» **What needs to be done**:
The output is the lines below from the one with "(res != resRnd" through the one with "(R29, R65). -/", both included, printed exactly and with no other line.

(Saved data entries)
****

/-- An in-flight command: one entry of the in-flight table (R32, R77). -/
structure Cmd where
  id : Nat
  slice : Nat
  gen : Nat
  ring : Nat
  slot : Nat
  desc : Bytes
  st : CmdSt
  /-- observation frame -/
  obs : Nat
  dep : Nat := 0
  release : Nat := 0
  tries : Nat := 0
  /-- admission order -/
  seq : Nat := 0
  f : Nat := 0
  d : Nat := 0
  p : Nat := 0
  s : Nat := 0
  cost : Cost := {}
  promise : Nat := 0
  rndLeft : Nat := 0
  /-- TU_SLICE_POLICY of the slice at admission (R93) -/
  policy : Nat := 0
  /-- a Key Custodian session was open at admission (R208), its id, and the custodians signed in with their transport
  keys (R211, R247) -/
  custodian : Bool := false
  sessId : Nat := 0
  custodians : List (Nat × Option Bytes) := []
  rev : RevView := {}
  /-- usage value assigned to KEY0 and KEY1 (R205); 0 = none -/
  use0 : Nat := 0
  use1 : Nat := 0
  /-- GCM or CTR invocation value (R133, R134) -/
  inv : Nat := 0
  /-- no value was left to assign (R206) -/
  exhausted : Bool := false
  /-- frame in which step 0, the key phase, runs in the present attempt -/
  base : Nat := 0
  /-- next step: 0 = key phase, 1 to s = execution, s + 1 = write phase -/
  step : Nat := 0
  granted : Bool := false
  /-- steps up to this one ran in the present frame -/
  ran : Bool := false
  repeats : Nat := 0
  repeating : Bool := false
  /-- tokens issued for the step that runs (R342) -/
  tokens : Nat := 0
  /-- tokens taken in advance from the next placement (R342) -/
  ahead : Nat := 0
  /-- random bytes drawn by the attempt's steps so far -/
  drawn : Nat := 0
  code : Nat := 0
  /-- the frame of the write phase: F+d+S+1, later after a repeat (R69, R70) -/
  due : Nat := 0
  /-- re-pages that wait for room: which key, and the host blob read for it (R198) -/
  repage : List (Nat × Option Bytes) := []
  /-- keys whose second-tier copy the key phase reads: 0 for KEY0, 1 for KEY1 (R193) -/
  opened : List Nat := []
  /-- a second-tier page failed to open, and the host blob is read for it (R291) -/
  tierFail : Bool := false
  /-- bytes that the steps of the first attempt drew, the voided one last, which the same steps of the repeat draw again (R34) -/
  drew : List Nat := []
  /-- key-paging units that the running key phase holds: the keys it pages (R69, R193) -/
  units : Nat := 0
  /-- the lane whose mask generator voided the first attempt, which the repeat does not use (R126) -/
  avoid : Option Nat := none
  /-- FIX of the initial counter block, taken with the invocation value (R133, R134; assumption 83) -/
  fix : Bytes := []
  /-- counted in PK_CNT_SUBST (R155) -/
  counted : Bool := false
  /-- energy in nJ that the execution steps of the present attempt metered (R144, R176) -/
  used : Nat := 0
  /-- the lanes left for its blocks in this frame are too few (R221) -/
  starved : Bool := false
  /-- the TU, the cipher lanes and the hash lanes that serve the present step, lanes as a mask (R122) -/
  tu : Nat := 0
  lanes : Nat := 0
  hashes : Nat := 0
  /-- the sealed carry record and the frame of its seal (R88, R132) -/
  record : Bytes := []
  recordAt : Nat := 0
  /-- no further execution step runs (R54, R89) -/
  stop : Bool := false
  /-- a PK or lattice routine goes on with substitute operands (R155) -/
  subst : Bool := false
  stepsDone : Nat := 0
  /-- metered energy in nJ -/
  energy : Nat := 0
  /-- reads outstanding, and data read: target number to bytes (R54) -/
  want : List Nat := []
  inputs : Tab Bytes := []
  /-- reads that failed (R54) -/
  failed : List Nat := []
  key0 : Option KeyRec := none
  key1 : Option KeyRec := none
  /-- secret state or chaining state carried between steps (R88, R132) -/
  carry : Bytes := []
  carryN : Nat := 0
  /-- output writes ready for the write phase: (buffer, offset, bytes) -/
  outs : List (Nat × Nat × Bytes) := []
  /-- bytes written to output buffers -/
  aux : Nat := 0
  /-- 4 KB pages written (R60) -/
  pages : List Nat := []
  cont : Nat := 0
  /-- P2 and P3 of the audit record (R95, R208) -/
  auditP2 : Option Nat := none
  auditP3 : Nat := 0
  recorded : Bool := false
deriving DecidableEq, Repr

****

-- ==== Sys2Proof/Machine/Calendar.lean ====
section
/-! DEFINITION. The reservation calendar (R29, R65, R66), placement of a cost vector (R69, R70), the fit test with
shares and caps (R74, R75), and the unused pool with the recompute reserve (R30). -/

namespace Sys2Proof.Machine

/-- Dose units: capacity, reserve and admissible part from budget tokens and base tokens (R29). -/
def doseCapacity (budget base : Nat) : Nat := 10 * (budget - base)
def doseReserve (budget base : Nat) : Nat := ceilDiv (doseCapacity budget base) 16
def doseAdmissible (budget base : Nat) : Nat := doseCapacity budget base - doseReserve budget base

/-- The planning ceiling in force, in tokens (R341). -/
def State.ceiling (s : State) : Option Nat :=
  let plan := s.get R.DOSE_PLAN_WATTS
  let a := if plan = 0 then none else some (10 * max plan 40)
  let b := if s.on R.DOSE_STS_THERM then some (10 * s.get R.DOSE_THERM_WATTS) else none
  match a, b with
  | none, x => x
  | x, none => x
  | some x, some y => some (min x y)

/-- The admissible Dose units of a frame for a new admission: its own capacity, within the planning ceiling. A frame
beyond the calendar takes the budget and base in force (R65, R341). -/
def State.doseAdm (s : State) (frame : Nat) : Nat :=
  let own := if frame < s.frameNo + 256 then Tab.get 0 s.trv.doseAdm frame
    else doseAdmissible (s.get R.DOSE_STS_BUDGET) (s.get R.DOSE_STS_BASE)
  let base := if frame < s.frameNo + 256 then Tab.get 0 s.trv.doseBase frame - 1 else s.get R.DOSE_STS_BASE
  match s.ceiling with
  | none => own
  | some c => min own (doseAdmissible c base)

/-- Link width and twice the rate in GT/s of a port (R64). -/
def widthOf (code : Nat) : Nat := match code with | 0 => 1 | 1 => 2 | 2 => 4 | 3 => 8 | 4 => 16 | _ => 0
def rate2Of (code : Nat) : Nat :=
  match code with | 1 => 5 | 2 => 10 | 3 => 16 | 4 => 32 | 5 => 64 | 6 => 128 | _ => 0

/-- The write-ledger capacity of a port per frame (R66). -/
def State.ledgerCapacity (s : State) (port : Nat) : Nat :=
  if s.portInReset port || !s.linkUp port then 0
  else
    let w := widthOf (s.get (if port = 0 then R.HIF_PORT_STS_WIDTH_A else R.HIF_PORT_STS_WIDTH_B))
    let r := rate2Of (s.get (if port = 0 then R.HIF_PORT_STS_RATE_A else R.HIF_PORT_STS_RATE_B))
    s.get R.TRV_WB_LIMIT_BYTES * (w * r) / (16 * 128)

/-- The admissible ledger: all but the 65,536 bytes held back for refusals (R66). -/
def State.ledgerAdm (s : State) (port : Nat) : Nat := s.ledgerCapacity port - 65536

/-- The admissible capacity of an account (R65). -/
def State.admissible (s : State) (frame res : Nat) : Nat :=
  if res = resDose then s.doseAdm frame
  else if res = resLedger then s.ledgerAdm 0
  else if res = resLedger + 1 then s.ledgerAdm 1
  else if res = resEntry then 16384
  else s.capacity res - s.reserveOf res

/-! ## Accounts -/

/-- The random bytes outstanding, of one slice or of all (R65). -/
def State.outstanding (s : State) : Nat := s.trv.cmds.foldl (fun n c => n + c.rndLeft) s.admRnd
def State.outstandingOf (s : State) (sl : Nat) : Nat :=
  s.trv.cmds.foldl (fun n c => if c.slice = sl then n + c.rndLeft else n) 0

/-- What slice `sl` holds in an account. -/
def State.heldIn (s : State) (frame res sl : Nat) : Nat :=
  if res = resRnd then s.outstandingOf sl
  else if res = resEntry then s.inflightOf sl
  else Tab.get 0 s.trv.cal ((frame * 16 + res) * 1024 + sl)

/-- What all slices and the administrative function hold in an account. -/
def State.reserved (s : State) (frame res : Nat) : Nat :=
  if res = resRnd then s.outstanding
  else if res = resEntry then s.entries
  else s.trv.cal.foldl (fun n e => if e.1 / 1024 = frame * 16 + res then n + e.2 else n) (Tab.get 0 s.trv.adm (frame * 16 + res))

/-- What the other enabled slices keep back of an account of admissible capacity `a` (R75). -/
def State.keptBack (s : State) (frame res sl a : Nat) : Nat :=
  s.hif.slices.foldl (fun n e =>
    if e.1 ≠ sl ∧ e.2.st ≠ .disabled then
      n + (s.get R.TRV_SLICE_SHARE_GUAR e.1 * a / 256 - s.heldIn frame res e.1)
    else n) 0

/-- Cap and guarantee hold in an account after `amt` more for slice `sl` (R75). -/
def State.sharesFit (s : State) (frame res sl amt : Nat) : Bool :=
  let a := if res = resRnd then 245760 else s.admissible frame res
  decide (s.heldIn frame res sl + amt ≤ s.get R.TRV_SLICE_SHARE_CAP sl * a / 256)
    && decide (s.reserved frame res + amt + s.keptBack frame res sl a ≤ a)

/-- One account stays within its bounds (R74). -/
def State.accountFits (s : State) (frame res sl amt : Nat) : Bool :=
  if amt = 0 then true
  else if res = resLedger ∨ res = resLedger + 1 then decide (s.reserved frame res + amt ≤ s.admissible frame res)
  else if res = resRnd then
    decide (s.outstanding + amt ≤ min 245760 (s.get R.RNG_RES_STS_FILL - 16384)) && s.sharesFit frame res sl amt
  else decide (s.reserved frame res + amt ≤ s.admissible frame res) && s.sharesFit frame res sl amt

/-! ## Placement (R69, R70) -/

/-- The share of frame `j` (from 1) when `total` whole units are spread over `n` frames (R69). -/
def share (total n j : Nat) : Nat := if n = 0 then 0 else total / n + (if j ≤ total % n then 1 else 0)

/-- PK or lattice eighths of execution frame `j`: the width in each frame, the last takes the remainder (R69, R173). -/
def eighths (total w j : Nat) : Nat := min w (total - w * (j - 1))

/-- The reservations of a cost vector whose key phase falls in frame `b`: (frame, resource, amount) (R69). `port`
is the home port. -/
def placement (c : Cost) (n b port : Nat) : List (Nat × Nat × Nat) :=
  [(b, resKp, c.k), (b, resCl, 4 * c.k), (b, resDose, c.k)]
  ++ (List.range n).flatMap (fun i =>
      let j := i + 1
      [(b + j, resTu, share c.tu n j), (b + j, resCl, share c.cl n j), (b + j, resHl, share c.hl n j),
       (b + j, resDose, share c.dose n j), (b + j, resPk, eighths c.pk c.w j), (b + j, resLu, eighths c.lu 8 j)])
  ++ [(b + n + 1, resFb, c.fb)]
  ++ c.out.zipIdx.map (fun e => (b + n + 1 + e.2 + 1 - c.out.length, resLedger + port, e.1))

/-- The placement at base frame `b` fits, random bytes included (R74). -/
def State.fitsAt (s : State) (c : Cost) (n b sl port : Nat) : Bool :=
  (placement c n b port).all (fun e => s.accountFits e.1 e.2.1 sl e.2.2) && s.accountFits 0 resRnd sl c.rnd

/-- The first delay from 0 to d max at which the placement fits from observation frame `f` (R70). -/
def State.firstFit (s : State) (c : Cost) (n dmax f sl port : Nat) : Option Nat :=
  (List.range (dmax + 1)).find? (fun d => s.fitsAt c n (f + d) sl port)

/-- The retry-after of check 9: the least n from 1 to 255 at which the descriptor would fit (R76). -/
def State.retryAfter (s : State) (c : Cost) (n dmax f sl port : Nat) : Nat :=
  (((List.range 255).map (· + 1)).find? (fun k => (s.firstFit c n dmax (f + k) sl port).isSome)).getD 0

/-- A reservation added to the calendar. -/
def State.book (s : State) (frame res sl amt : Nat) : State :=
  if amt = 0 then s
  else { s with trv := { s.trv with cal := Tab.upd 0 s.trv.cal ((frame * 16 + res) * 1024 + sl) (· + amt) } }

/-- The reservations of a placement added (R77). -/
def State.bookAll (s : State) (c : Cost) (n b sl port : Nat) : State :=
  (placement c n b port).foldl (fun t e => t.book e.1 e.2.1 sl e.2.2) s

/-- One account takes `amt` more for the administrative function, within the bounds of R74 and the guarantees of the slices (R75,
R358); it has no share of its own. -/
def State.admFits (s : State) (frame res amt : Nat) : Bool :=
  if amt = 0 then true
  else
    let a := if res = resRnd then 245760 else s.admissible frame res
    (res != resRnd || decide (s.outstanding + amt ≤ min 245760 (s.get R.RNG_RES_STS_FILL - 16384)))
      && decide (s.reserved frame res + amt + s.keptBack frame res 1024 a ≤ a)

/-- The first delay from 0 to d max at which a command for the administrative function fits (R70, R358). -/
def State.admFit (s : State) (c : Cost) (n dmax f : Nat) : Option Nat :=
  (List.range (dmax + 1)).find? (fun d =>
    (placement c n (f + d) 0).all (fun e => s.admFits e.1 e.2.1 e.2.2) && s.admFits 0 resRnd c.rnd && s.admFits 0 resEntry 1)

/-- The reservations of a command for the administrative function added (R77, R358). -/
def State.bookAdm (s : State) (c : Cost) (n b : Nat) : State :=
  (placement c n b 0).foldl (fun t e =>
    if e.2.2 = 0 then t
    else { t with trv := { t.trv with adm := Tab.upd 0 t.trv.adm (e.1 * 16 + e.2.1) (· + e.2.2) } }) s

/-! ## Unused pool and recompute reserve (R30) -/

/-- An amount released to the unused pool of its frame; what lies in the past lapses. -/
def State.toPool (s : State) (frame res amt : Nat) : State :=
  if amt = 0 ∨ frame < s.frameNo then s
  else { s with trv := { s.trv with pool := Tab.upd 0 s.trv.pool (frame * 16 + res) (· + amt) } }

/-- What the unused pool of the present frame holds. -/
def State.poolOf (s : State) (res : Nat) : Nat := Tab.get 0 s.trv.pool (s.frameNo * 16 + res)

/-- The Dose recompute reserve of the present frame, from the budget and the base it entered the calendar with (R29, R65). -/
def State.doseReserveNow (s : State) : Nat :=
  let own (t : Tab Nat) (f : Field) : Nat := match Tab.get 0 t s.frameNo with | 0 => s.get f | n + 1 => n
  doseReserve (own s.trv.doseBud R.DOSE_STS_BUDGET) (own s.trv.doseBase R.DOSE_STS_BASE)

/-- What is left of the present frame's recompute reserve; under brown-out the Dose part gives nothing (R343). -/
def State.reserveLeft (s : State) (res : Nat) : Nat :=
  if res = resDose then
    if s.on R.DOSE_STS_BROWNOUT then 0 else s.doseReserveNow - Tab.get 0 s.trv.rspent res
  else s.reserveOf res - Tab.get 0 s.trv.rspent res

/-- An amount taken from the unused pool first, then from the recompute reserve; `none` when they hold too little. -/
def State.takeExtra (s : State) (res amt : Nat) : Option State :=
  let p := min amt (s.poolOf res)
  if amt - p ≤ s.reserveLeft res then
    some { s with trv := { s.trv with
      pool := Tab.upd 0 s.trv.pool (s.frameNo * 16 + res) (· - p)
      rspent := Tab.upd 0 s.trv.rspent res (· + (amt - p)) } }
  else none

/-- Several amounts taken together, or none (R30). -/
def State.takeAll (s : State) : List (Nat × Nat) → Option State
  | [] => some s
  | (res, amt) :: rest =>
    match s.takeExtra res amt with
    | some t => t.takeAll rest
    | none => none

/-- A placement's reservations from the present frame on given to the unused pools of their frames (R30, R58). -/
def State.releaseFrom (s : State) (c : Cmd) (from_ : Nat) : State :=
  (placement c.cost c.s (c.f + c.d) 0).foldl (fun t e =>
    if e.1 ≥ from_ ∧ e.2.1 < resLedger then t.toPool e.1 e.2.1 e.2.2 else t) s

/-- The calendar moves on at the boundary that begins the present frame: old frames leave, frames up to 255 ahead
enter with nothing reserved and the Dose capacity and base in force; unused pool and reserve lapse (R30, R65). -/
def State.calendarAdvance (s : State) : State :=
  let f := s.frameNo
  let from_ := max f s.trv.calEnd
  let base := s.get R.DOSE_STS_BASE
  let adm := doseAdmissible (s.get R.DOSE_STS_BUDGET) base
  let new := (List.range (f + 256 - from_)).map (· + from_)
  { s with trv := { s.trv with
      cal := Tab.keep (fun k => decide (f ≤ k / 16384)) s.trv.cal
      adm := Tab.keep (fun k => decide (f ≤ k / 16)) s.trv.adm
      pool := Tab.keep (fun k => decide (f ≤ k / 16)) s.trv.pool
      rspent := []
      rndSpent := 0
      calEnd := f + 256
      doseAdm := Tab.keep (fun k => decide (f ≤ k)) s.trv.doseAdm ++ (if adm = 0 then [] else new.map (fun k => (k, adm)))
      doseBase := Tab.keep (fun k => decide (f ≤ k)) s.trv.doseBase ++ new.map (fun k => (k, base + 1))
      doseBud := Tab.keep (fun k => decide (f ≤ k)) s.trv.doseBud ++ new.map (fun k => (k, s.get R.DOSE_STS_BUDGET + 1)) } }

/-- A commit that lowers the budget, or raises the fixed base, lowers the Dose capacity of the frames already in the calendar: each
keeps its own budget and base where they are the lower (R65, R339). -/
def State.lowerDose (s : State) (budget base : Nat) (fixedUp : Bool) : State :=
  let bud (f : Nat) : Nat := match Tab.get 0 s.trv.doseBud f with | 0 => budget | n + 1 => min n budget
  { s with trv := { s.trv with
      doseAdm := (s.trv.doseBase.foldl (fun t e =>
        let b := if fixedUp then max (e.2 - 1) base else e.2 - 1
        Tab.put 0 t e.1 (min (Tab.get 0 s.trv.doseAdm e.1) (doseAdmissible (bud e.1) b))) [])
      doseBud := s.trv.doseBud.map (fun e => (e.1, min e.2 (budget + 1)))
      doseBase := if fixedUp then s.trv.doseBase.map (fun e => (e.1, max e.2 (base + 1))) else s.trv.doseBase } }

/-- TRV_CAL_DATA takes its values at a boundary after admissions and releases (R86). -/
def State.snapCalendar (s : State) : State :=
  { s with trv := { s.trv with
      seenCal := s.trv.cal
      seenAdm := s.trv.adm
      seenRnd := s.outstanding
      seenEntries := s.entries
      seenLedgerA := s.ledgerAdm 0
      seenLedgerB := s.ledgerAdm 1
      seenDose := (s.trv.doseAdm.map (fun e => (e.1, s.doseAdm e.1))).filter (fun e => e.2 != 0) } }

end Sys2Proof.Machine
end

****

» **Task solution**:
    (res != resRnd || decide (s.outstanding + amt ≤ min 245760 (s.get R.RNG_RES_STS_FILL - 16384)))
      && decide (s.reserved frame res + amt + s.keptBack frame res 1024 a ≤ a)

/-- The first delay from 0 to d max at which a command for the administrative function fits (R70, R358). -/
def State.admFit (s : State) (c : Cost) (n dmax f : Nat) : Option Nat :=
  (List.range (dmax + 1)).find? (fun d =>
    (placement c n (f + d) 0).all (fun e => s.admFits e.1 e.2.1 e.2.2) && s.admFits 0 resRnd c.rnd && s.admFits 0 resEntry 1)

/-- The reservations of a command for the administrative function added (R77, R358). -/
def State.bookAdm (s : State) (c : Cost) (n b : Nat) : State :=
  (placement c n b 0).foldl (fun t e =>
    if e.2.2 = 0 then t
    else { t with trv := { t.trv with adm := Tab.upd 0 t.trv.adm (e.1 * 16 + e.2.1) (· + e.2.2) } }) s

/-! ## Unused pool and recompute reserve (R30) -/

/-- An amount released to the unused pool of its frame; what lies in the past lapses. -/
def State.toPool (s : State) (frame res amt : Nat) : State :=
  if amt = 0 ∨ frame < s.frameNo then s
  else { s with trv := { s.trv with pool := Tab.upd 0 s.trv.pool (frame * 16 + res) (· + amt) } }

/-- What the unused pool of the present frame holds. -/
def State.poolOf (s : State) (res : Nat) : Nat := Tab.get 0 s.trv.pool (s.frameNo * 16 + res)

/-- The Dose recompute reserve of the present frame, from the budget and the base it entered the calendar with (R29, R65). -/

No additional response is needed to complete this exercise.